Musk has mentioned that future versions of Dojo will lean more towards general AI training. One related potential issue is that almost all existing AI software is written for GPUs. Using Dojo to train general AI models will require rewriting software.

Unless Tesla rents out its computing power, similar to how AWS and Azure rent out cloud computing capabilities. Musk also mentioned during the second-quarter earnings call that he sees "a path to compete with NVIDIA through Dojo."

Morgan Stanley predicted in a report in September 2023 that Dojo could increase Tesla's market value by $500 billion by unlocking new revenue streams from robotaxis and software services.

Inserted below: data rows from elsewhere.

/-! ### RESUME (spec 08 R237; 16 R413) -/

/-- Address of the group after the one that begins at pc: past its stop bit, or past the words that can be fetched. -/
def groupEnd (s : State) (core k : Nat) : Nat → BitVec 32 → BitVec 32
  | 0, pc => pc
  | n + 1, pc =>
    let c := s.ctx core k
    let next := if c.lastInline pc then ((c.held.map fun m => m.addr).getD 0) else pc + 4
    match (s.fetchWord core k pc).2 with
    | .error _ => next
    | .ok w => if w.getLsbD 31 || c.lastInline pc then next else groupEnd s core k n next
/-- A held message is eligible again, the first of its lane (spec 02 R65). -/
def State.requeue (s : State) (core : Nat) (m : Msg) : State :=
  let rec ins : List Msg → List Msg
    | [] => [m]
    | x :: r => if x.prio = m.prio then m :: x :: r else x :: ins r
  (s.onCore core fun c => { c with mailbox := ins c.mailbox }).due .handlerStart core
/-- RESUME_BUILTIN: RETRY, SKIP or END of a STOPPED context (spec 08 R237). a = message. -/
def execResumeBuiltin (s : State) : Out :=
  match s.net s.occ.a with
  | none => .next s
  | some nm =>
    let m := nm.msg
    let core := localOf m.dest
    let k := bits (m.arg 0).toNat 24 4
    let act := (m.arg 1).toNat % 4
    let s := s.builtinDone m
    let c := s.ctx core k
    if 14 ≤ k ∨ c.st ≠ .stopped then .next (s.dropMsg core m)
    else if s.doomed core c then
      .next ((s.dropMsg core m).kill core k (some (if act = 1 then groupEnd s core k 4 (s.framePc core k) else s.framePc core k)))
    else if s.frameHandler core k then
      if act = 0 then
        let held := c.held
        let s := (s.setCtx core k { c with held := none, lock := none }).freeCtx core k
        .next (match held with
          | some h => s.requeue core { h with heldBack := false }
          | none => s)
      else
        let s := match c.held with | some h => s.dropMsg core { h with counted := true } | none => s
        .next ((s.freeCtx core k).ackAll core)
    else if act = 0 then .next (s.restartStopped core k (s.framePc core k) (BitVec.ofNat 4 (s.frame core k 0xBD 1)))
    else if act = 1 then .next (s.restartStopped core k (groupEnd s core k 4 (s.framePc core k)) 0)
    else .next (s.endCtx core k)

/-! ### Barriers between cores (spec 08 R232, R233, R241) -/

/-- CHILD_ARRIVAL: a child node's arrival is combined at its parent; at a node that waits for its own parent's release it is put off until then (log entry 144,
DESIGN CHOICE). a = message. -/
def execChildArrival (s : State) : Out :=
  match s.net s.occ.a with
  | none => .next s
  | some nm =>
    let m := nm.msg
    let core := localOf m.dest
    let n := bits (m.arg 2).toNat 0 6
    let from_ : BitVec 24 := (m.arg 1).truncate 24
    let fb : BitVec 6 := (m.arg 1).extractLsb' 24 6
    let b := s.bar core n
    let me : Word := BitVec.ofNat 64 ((s.rankOf core).toNat + n * 2 ^ 24)
    let s1 := s.builtinDone m
    if !b.armed || b.broken then .next (s1.barMsg core from_ fb 0x308 0 me)
    else if m.heldBack || decide (16 ≤ b.kids.length) then .next ((s1.breakBar core n).barMsg core from_ fb 0x308 0 me)
    else if b.waitsParent then .next (s.later .childArrival m.no)
    else .next (s1.arrive core n { b with kids := b.kids ++ [(from_, fb)] } (m.arg 0))
/-- BARRIER_RELEASE: the parent's release completes a node. a = message. -/
def execBarrierRelease (s : State) : Out :=
  match s.net s.occ.a with
  | none => .next s
  | some nm =>
    let m := nm.msg
    let core := localOf m.dest
    let n := bits (m.arg 2).toNat 0 6
    let b := s.bar core n
    let s := s.builtinDone m
    if !b.armed || b.broken then .next s
    else if m.heldBack || !b.waitsParent then .next (s.breakBar core n)
    else .next (s.completeBar core n (m.arg 0) ((m.arg 1).truncate 16))
/-- BROKEN_NOTICE: the receiving node becomes BROKEN. a = message. -/
def execBrokenNotice (s : State) : Out :=
  match s.net s.occ.a with
  | none => .next s
  | some nm => .next ((s.builtinDone nm.msg).breakBar (localOf nm.msg.dest) (bits (nm.msg.arg 2).toNat 0 6))

/-! ### Reset and power gating of a core (spec 16 R424, R425) -/

/-- One context of a core that is reset is lost: it counts as killed in its scope. -/
def State.loseCtx (s : State) (core k : Nat) : State :=
  let c := s.ctx core k
  if c.st = .free then s
  else
    let s := s.err (s.partNo core) c.ctl.cur core 0x20
    let s := { s with reqs := s.reqs.filterMap (orphaned core k) }
    ((s.discardSends core k).freeCtx core k).setCtx core k {}
/-- LC_RESET: a core is reset (spec 16 R424). a = core. -/
def execLcReset (s : State) : Out :=
  let core := s.occ.a
  let part := s.partNo core
  let s := s.logError part 0x20 (core * 2 ^ 30) 0
  let s := ((s.core core).bars.filter fun b => b.2.armed && !b.2.broken).foldl (fun s b => s.breakBar core b.1) s
  let c := s.core core
  -- the mailbox, the spill buffer, and the messages that trapped handlers hold in their lanes
  let box := c.mailbox ++ ((c.spilled.filter fun x => x.2.isNone).map fun x => x.1) ++
    (List.range 14).filterMap fun k => (s.ctx core k).held.filter fun m => m.heldBack
  let lost := ((List.range 16).filter fun k => (s.ctx core k).st != .free).map fun k => (s.ctx core k).ctl.cur
  let s := s.setCore core { c with mailbox := [], spilled := [], bars := [], seals := [], rowQ := [], l1 := [], fills := [], sysreq := [],
                                   attention := false, run := .resetting }
  let s := (List.range 16).foldl (fun s k => s.loseCtx core k) s
  let s := (c.iw.queue).foldl (fun s n => s.endOp n .failed rsnTarget ⟨0, 0, 0⟩ 0 0 false) s
  let s := (s.onCore core fun c => { c with iw := {} }).setCtx core 16 {}
  let s := box.foldl (fun s m => match m.kind with
    | .spawn | .context => s.returnMsg core m stUndeliverable
    | .resume | .builtin => s.dropMsg core m) s
  -- released sends that the interface has not injected, or holds for a retry, are lost (spec 02 R66; 16 R421; log entry 129)
  let sends := s.fab.msgs.filter fun x => (x.ph == .atSender || x.ph == .retry) && x.msg.source == core && decide (x.msg.sctx < 16) && !x.msg.hw
  let s := sends.foldl (fun s x => ((s.takeOut x).releaseMoving x.msg).err part x.msg.scope core 0x20) s
  let counted (sc : BitVec 16) : Nat := (sends.filter fun x => x.msg.scope == sc && countsRank x.msg.dest).length
  let s := ((lost ++ sends.map fun x => x.msg.scope).eraseDups).foldl (fun s sc =>
    s.sendNow (874 + (s.scope part sc).die) { builtinMsg (s.rankOf (874 + (s.scope part sc).die)) 0x338 3 part sc
      (arg4 ((s.rankOf core).zeroExtend 64) (sc.zeroExtend 64) (BitVec.ofNat 64 (lost.filter (· == sc)).length) (BitVec.ofNat 64 (counted sc))) with cls := 6 }) s
  -- pending continuations to the core fail TARGET at their next probe
  let conts := s.ops.flatMap fun x => (x.2.parts.zipIdx.filter fun p => p.1.continuation).map fun p => (x.1, p.2)
  let s := conts.foldl (fun s x => s.due .continuationProbe x.1 x.2) s
  .next ((s.ackAll core).later .lcResetEnd core)
/-- LC_RESET_END: the core returns IN with every context FREE. a = core. -/
def execLcResetEnd (s : State) : Out :=
  let core := s.occ.a
  if (s.core core).run = .resetting then .next ((s.onCore core fun c => { c with run := .inn }).due .handlerStart core) else .next s
/-- POWER_GATE: an idle core's pipeline is gated. The system space, held for the life of the partition, and the resident handler do not count
(spec 16 R425; log entry 49). a = core. -/
def execPowerGate (s : State) : Out :=
  let core := s.occ.a
  let c := s.core core
  let idle := c.run == .inn && c.spaces.all (fun x => !x.2.held || x.1 == 8) && (List.range 15).all (fun k => (s.ctx core k).st == .free && (s.ctx core k).trank.isNone) &&
    c.bars.all (fun b => !b.2.armed) && c.mailbox.isEmpty && s.fab.ranks.all (fun x => x.2.1 != core)
  .next (if idle then s.onCore core fun c => { c with run := .gated } else s)
/-- UNGATING_END: the core takes fan-outs again (spec 16 R425). a = core. -/
def execUngatingEnd (s : State) : Out :=
  let core := s.occ.a
  .next (if (s.core core).run = .ungating then s.onCore core fun c => { c with run := .inn } else s)

end Sys2Proof.Machine
end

In short, Dojo's chip is an insurance policy for this automaker and could pay dividends.

How is Dojo progressing?

Reuters reported last year that Tesla began producing Dojo in July 2023, but Musk hinted in an article in June 2023 that Dojo had been "online and running useful tasks for months."

Around the same time, Tesla stated that by February 2024, Dojo is expected to become one of the top five most powerful supercomputers - a feat that has not been publicly disclosed, casting doubt on whether it has already occurred.

The company also projects that by October 2024, Dojo's total computing power will reach 100 exaflops. (1 exaflop equals 10^18 operations per second. To reach 100 exaflops, assuming a D1 can achieve 362 teraflops, Tesla would need over 276,000 D1s, or approximately 320,500 NVIDIA A100 GPUs.)

Tesla also committed to investing $500 million in January 2024 to build a Dojo supercomputer at a mega factory in Buffalo, New York.

In May 2024, Musk pointed out that the rear of Tesla's Austin mega factory will be reserved for an "ultra-dense water-cooled supercomputer cluster."

Just after Tesla's second-quarter earnings call, Musk posted on X that the automaker's AI team is using the Tesla HW4 AI computer (renamed AI4), which is hardware in Tesla vehicles present in the training loop of NVIDIA GPUs. He noted that **the breakdown is roughly 90,000 NVIDIA H100s plus 40,000 AI4 computers." **

He continued, "Dojo1 will achieve online training equivalent to about 8,000 H100 by the end of this year. Not a lot, but not a few either."